There’s been a lot of talk about California’s new contract employment law. Lyft and Uber, two popular rideshare services, were ordered in May to classify their drivers as employers rather than contractors. As the deadline for compliance approached, both companies threatened to shut down services in the state.

That threat worked well for the companies. A last-minute legal order from the San Francisco Superior Court gave the companies an extension. They now have until September to come up with the game plans needed to switch workers from contract workers to employees. They may argue for additional extensions in September.

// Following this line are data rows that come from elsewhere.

/-! ### OAM-DMA and the controller -/

/-- OAM-DMA is 256 full bus reads in ascending order, each byte stored at its index before the next read (60_exceptions.md R350, R352).
From any page it leaves `oamaddr`, every CPU register and the cycle count, and no PPU tick runs. From a page of plain memory it copies
byte for byte into OAM 0 to 255 and changes no other byte and no PPU register (R350, R351). -/
def Obligations.OamDma : Prop :=
  (∀ (v : Byte) (s : State),
     cpuWrite 0x4014#16 v s =
       (List.range 256).foldl
         (fun t i =>
           let r := cpuRead (BitVec.ofNat 16 (256 * v.toNat + i)) t
           putOamByte i r.1 r.2)
         { s with bus := { s.bus with lastWrite := some 0x4014#16 } }) ∧
  (∀ (v : Byte) (s : State),
     let t := cpuWrite 0x4014#16 v s
     t.ppu.oamaddr = s.ppu.oamaddr ∧ t.cpu = s.cpu ∧ t.ppu.cycle = s.ppu.cycle ∧
     t.bus.lastRead = some (cpuMirror (BitVec.ofNat 16 (256 * v.toNat + 255)))) ∧
  (∀ (v : Byte) (s : State), v.toNat < 0x20 ∨ 0x40 < v.toNat →
     let t := cpuWrite 0x4014#16 v s
     (∀ i, i < 256 → t.oamByte i = s.cpuByte (cpuMirror (BitVec.ofNat 16 (256 * v.toNat + i))).toNat) ∧
     (∀ i, 256 ≤ i → t.oamByte i = s.oamByte i) ∧
     (∀ p, t.cpuByte p = s.cpuByte p) ∧ (∀ c, t.ppuByte c = s.ppuByte c) ∧ (∀ n, t.ntByte n = s.ntByte n) ∧
     t = { s with
       mem := t.mem
       bus := { lastRead := some (cpuMirror (BitVec.ofNat 16 (256 * v.toNat + 255))), lastWrite := some 0x4014#16 } })

/-- Controller write: a 1 in bit 0 latches the buttons and rewinds, the falling strobe latches once more, and the strobe takes bit 0
(R371). Controller read: while the strobe is 1 it latches, rewinds and shows bit 0; otherwise it shows the bit under the cursor, 1
after the eighth, and moves the cursor (R372). The buttons are the host's mask where it is known, else the next free draw (log entry
4). -/
def Obligations.ControllerPort : Prop :=
  (∀ (v : Byte) (s : State),
     let t := cpuWrite 0x4016#16 v s
     let held := s.host.buttons.getD (Config.hostButtons s.host.draws)
     let sampled := v.getLsbD 0 || s.pad.strobe
     t.pad = { latch := if sampled then held else s.pad.latch
               cursor := if v.getLsbD 0 then 0 else s.pad.cursor
               strobe := v.getLsbD 0 } ∧
     t = { s with
       pad := t.pad
       host := { s.host with draws := if sampled && s.host.buttons.isNone then s.host.draws + 1 else s.host.draws }
       bus := { s.bus with lastWrite := some 0x4016#16 } }) ∧
  (∀ s : State,
     let r := cpuRead 0x4016#16 s
     let held := s.host.buttons.getD (Config.hostButtons s.host.draws)
     let shown := if s.pad.strobe then held.getLsbD 0 else if s.pad.cursor < 8 then s.pad.latch.getLsbD s.pad.cursor else true
     r.1 = (if shown then 0x41#8 else 0x40#8) ∧
     r.2.pad = { latch := if s.pad.strobe then held else s.pad.latch
                 cursor := if s.pad.strobe then 0 else if s.pad.cursor < 8 then s.pad.cursor + 1 else s.pad.cursor
                 strobe := s.pad.strobe } ∧
     r.2 = { s with
       pad := r.2.pad
       host := { s.host with draws := if s.pad.strobe && s.host.buttons.isNone then s.host.draws + 1 else s.host.draws }
       bus := { s.bus with lastRead := some 0x4016#16 } })

/-- Read out one after the other with the strobe low from a rewound cursor, the latched mask comes out least significant bit first,
then ones (R372). -/
def Obligations.ControllerShiftsOut : Prop :=
  ∀ (n k : Nat) (s : State), s.pad.strobe = false → s.pad.cursor = 0 → k < n →
    (readPadMany n s)[k]? = some (if k < 8 && !(s.pad.latch.getLsbD k) then 0x40#8 else 0x41#8)

/-! ### Operand forms -/

/-- The operand forms without a pointer: immediate, page zero and absolute, plain and indexed, with their wraps and their page-cross
marks; none makes an access of its own (30_encoding.md R112 to R118, R123). The two indirect forms through page zero: both pointer
bytes lie in page zero, the second wrapping from 0xFF to 0x00; reading them changes the read log only (R120, R121). A memory operand of
any mode is one bus read of its effective address after its pointer reads, with that address's page-cross mark (R124 class R). -/
def Obligations.EffectiveAddresses : Prop :=
  (∀ (s : State) (d : Byte) (w : Word),
     readOperand (.imm d) s = ((d, false), s) ∧
     (∀ m ∈ [Mode.zp d, .zpX d, .zpY d, .abs w, .absX w, .absY w], (resolve m s).2 = s) ∧
     (∀ m ∈ [Mode.zp d, .zpX d, .zpY d, .abs w], (resolve m s).1.crossed = false) ∧
     (resolve (.zp d) s).1.addr.toNat = d.toNat ∧
     (resolve (.zpX d) s).1.addr.toNat = (d.toNat + s.cpu.x.toNat) % 256 ∧
     (resolve (.zpY d) s).1.addr.toNat = (d.toNat + s.cpu.y.toNat) % 256 ∧
     (resolve (.abs w) s).1.addr = w ∧
     (resolve (.absX w) s).1.addr.toNat = (w.toNat + s.cpu.x.toNat) % 0x10000 ∧
     (resolve (.absY w) s).1.addr.toNat = (w.toNat + s.cpu.y.toNat) % 0x10000 ∧
     ((resolve (.absX w) s).1.crossed = true ↔ w.toNat / 256 ≠ (w.toNat + s.cpu.x.toNat) % 0x10000 / 256) ∧
     ((resolve (.absY w) s).1.crossed = true ↔ w.toNat / 256 ≠ (w.toNat + s.cpu.y.toNat) % 0x10000 / 256)) ∧
  (∀ (s : State) (d : Byte),
     let p := (d.toNat + s.cpu.x.toNat) % 256
     let ptr := fun q => (s.cpuByte ((q + 1) % 256)).toNat * 256 + (s.cpuByte q).toNat
     let log := fun q => { s with bus := { s.bus with lastRead := some (BitVec.ofNat 16 ((q + 1) % 256)) } }
     (resolve (.indX d) s).1.addr.toNat = ptr p ∧ (resolve (.indX d) s).1.crossed = false ∧ (resolve (.indX d) s).2 = log p ∧
     (resolve (.indY d) s).1.addr.toNat = (ptr d.toNat + s.cpu.y.toNat) % 0x10000 ∧
     ((resolve (.indY d) s).1.crossed = true ↔ ptr d.toNat / 256 ≠ (ptr d.toNat + s.cpu.y.toNat) % 0x10000 / 256) ∧
     (resolve (.indY d) s).2 = log d.toNat) ∧
  (∀ (m : Mode) (s : State),
     let ea := (resolve m s).1
     let r := cpuRead ea.addr (resolve m s).2
     readOperand (.mem m) s = ((r.1, ea.crossed), r.2))

/-! ### Loads, stores and transfers -/

/-- LDA, LDX and LDY, every form (41_load_store_transfer.md R140 to R142). -/
def Obligations.LoadInstructions : Prop :=
  (∀ (d : Byte) (w : Word),
     let post := fun (m : Byte) (c c' : Cpu) => OnlyA m c c' ∧ OnlyNZ m c.p c'.p
     ReadInstr (.ldaImm d) 0xA9#8 (.imm d) 2 2 false post ∧ ReadInstr (.ldaZp d) 0xA5#8 (.mem (.zp d)) 2 3 false post ∧
     ReadInstr (.ldaZpX d) 0xB5#8 (.mem (.zpX d)) 2 4 false post ∧ ReadInstr (.ldaAbs w) 0xAD#8 (.mem (.abs w)) 3 4 false post ∧
     ReadInstr (.ldaAbsX w) 0xBD#8 (.mem (.absX w)) 3 4 true post ∧ ReadInstr (.ldaAbsY w) 0xB9#8 (.mem (.absY w)) 3 4 true post ∧
     ReadInstr (.ldaIndX d) 0xA1#8 (.mem (.indX d)) 2 6 false post ∧ ReadInstr (.ldaIndY d) 0xB1#8 (.mem (.indY d)) 2 5 true post) ∧
  (∀ (d : Byte) (w : Word),
     let px := fun (m : Byte) (c c' : Cpu) => OnlyX m c c' ∧ OnlyNZ m c.p c'.p
     let py := fun (m : Byte) (c c' : Cpu) => OnlyY m c c' ∧ OnlyNZ m c.p c'.p
     ReadInstr (.ldxImm d) 0xA2#8 (.imm d) 2 2 false px ∧ ReadInstr (.ldxZp d) 0xA6#8 (.mem (.zp d)) 2 3 false px ∧
     ReadInstr (.ldxZpY d) 0xB6#8 (.mem (.zpY d)) 2 4 false px ∧ ReadInstr (.ldxAbs w) 0xAE#8 (.mem (.abs w)) 3 4 false px ∧
     ReadInstr (.ldxAbsY w) 0xBE#8 (.mem (.absY w)) 3 4 true px ∧
     ReadInstr (.ldyImm d) 0xA0#8 (.imm d) 2 2 false py ∧ ReadInstr (.ldyZp d) 0xA4#8 (.mem (.zp d)) 2 3 false py ∧
     ReadInstr (.ldyZpX d) 0xB4#8 (.mem (.zpX d)) 2 4 false py ∧ ReadInstr (.ldyAbs w) 0xAC#8 (.mem (.abs w)) 3 4 false py ∧
     ReadInstr (.ldyAbsX w) 0xBC#8 (.mem (.absX w)) 3 4 true py)

/-- STA, STX and STY, every form: one write, no flag, no page-cross cycle (R143 to R145). -/
def Obligations.StoresWriteOneByte : Prop :=
  ∀ (d : Byte) (w : Word),
    StoreInstr (.staZp d) 0x85#8 (·.a) (.zp d) 2 3 ∧ StoreInstr (.staZpX d) 0x95#8 (·.a) (.zpX d) 2 4 ∧
    StoreInstr (.staAbs w) 0x8D#8 (·.a) (.abs w) 3 4 ∧ StoreInstr (.staAbsX w) 0x9D#8 (·.a) (.absX w) 3 5 ∧
    StoreInstr (.staAbsY w) 0x99#8 (·.a) (.absY w) 3 5 ∧ StoreInstr (.staIndX d) 0x81#8 (·.a) (.indX d) 2 6 ∧
    StoreInstr (.staIndY d) 0x91#8 (·.a) (.indY d) 2 6 ∧
    StoreInstr (.stxZp d) 0x86#8 (·.x) (.zp d) 2 3 ∧ StoreInstr (.stxZpY d) 0x96#8 (·.x) (.zpY d) 2 4 ∧
    StoreInstr (.stxAbs w) 0x8E#8 (·.x) (.abs w) 3 4 ∧
    StoreInstr (.styZp d) 0x84#8 (·.y) (.zp d) 2 3 ∧ StoreInstr (.styZpX d) 0x94#8 (·.y) (.zpX d) 2 4 ∧
    StoreInstr (.styAbs w) 0x8C#8 (·.y) (.abs w) 3 4

/-- The six transfers (R146 to R151). -/
def Obligations.TransfersCopyARegister : Prop :=
  RegisterInstr .tax 0xAA#8 1 2 (fun c c' => OnlyX c.a c c' ∧ OnlyNZ c.a c.p c'.p) ∧
  RegisterInstr .tay 0xA8#8 1 2 (fun c c' => OnlyY c.a c c' ∧ OnlyNZ c.a c.p c'.p) ∧
  RegisterInstr .txa 0x8A#8 1 2 (fun c c' => OnlyA c.x c c' ∧ OnlyNZ c.x c.p c'.p) ∧
  RegisterInstr .tya 0x98#8 1 2 (fun c c' => OnlyA c.y c c' ∧ OnlyNZ c.y c.p c'.p) ∧
  RegisterInstr .tsx 0xBA#8 1 2 (fun c c' => OnlyX c.sp c c' ∧ OnlyNZ c.sp c.p c'.p) ∧
  RegisterInstr .txs 0x9A#8 1 2 (fun c c' => c' = { c with sp := c.x, pc := c'.pc, cycles := c'.cycles })

/-! ### Arithmetic and logic -/

/-- ADC, every form, by the adder of R160 (42_arithmetic_logic.md R160, R161). SBC, every form, and its equivalence with the adder on the
complement (R162). -/
def Obligations.AdcAndSbc : Prop :=
  (∀ (d : Byte) (w : Word),
     let post := fun (m : Byte) (c c' : Cpu) =>
       let t := c.a.toNat + m.toNat + (c.p.getLsbD 0).toNat
       let r := BitVec.ofNat 8 t
       OnlyA r c c' ∧
       StatusIs c.p c'.p (r.getLsbD 7) (decide ((c.a ^^^ r) &&& (m ^^^ r) &&& 0x80#8 ≠ 0#8)) (flagD c.p) (flagI c.p)
         (decide (r = 0#8)) (decide (t > 255))
     ReadInstr (.adcImm d) 0x69#8 (.imm d) 2 2 false post ∧ ReadInstr (.adcZp d) 0x65#8 (.mem (.zp d)) 2 3 false post ∧
     ReadInstr (.adcZpX d) 0x75#8 (.mem (.zpX d)) 2 4 false post ∧ ReadInstr (.adcAbs w) 0x6D#8 (.mem (.abs w)) 3 4 false post ∧
     ReadInstr (.adcAbsX w) 0x7D#8 (.mem (.absX w)) 3 4 true post ∧ ReadInstr (.adcAbsY w) 0x79#8 (.mem (.absY w)) 3 4 true post ∧
     ReadInstr (.adcIndX d) 0x61#8 (.mem (.indX d)) 2 6 false post ∧ ReadInstr (.adcIndY d) 0x71#8 (.mem (.indY d)) 2 5 true post) ∧
  ((∀ (d : Byte) (w : Word),
     let post := fun (m : Byte) (c c' : Cpu) =>
       let t : Int := (c.a.toNat : Int) - m.toNat - (1 - (c.p.getLsbD 0).toNat)
       let r := BitVec.ofInt 8 t
       OnlyA r c c' ∧
       StatusIs c.p c'.p (r.getLsbD 7) (decide ((c.a ^^^ r) &&& (~~~m ^^^ r) &&& 0x80#8 ≠ 0#8)) (flagD c.p) (flagI c.p)
         (decide (r = 0#8)) (decide (¬ t < 0))
     ReadInstr (.sbcImm d) 0xE9#8 (.imm d) 2 2 false post ∧ ReadInstr (.sbcZp d) 0xE5#8 (.mem (.zp d)) 2 3 false post ∧
     ReadInstr (.sbcZpX d) 0xF5#8 (.mem (.zpX d)) 2 4 false post ∧ ReadInstr (.sbcAbs w) 0xED#8 (.mem (.abs w)) 3 4 false post ∧
     ReadInstr (.sbcAbsX w) 0xFD#8 (.mem (.absX w)) 3 4 true post ∧ ReadInstr (.sbcAbsY w) 0xF9#8 (.mem (.absY w)) 3 4 true post ∧
     ReadInstr (.sbcIndX d) 0xE1#8 (.mem (.indX d)) 2 6 false post ∧ ReadInstr (.sbcIndY d) 0xF1#8 (.mem (.indY d)) 2 5 true post) ∧
   ∀ (a m p : Byte) (cin : Bool), subCore a m cin p = addCore a (~~~m) cin p)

Under the new law, the companies must extend overtime pay, paid sick leave, employer-sponsored health insurance, labor protections, and other employee benefits. For drivers, the company would have to provide an hourly wage, overtime pay, reimburse for mileage if the driver uses his/her own car, and provide paid breaks. Employees also would have the company paying some of their employment taxes rather than having to file self-employment taxes and make estimated tax payments.

Why did the May judgment happen the way it did? It all comes down to the factors used to determine if a worker is a contractor or employee. For Uber and Lyft drivers, it’s the rule that says workers must be in a field that’s different from the hiring company. Uber and Lyft are essentially taxi services, and Uber and Lyft drivers are taxi drivers. There is no separation as required in the ABC Test. What is the ABC Test?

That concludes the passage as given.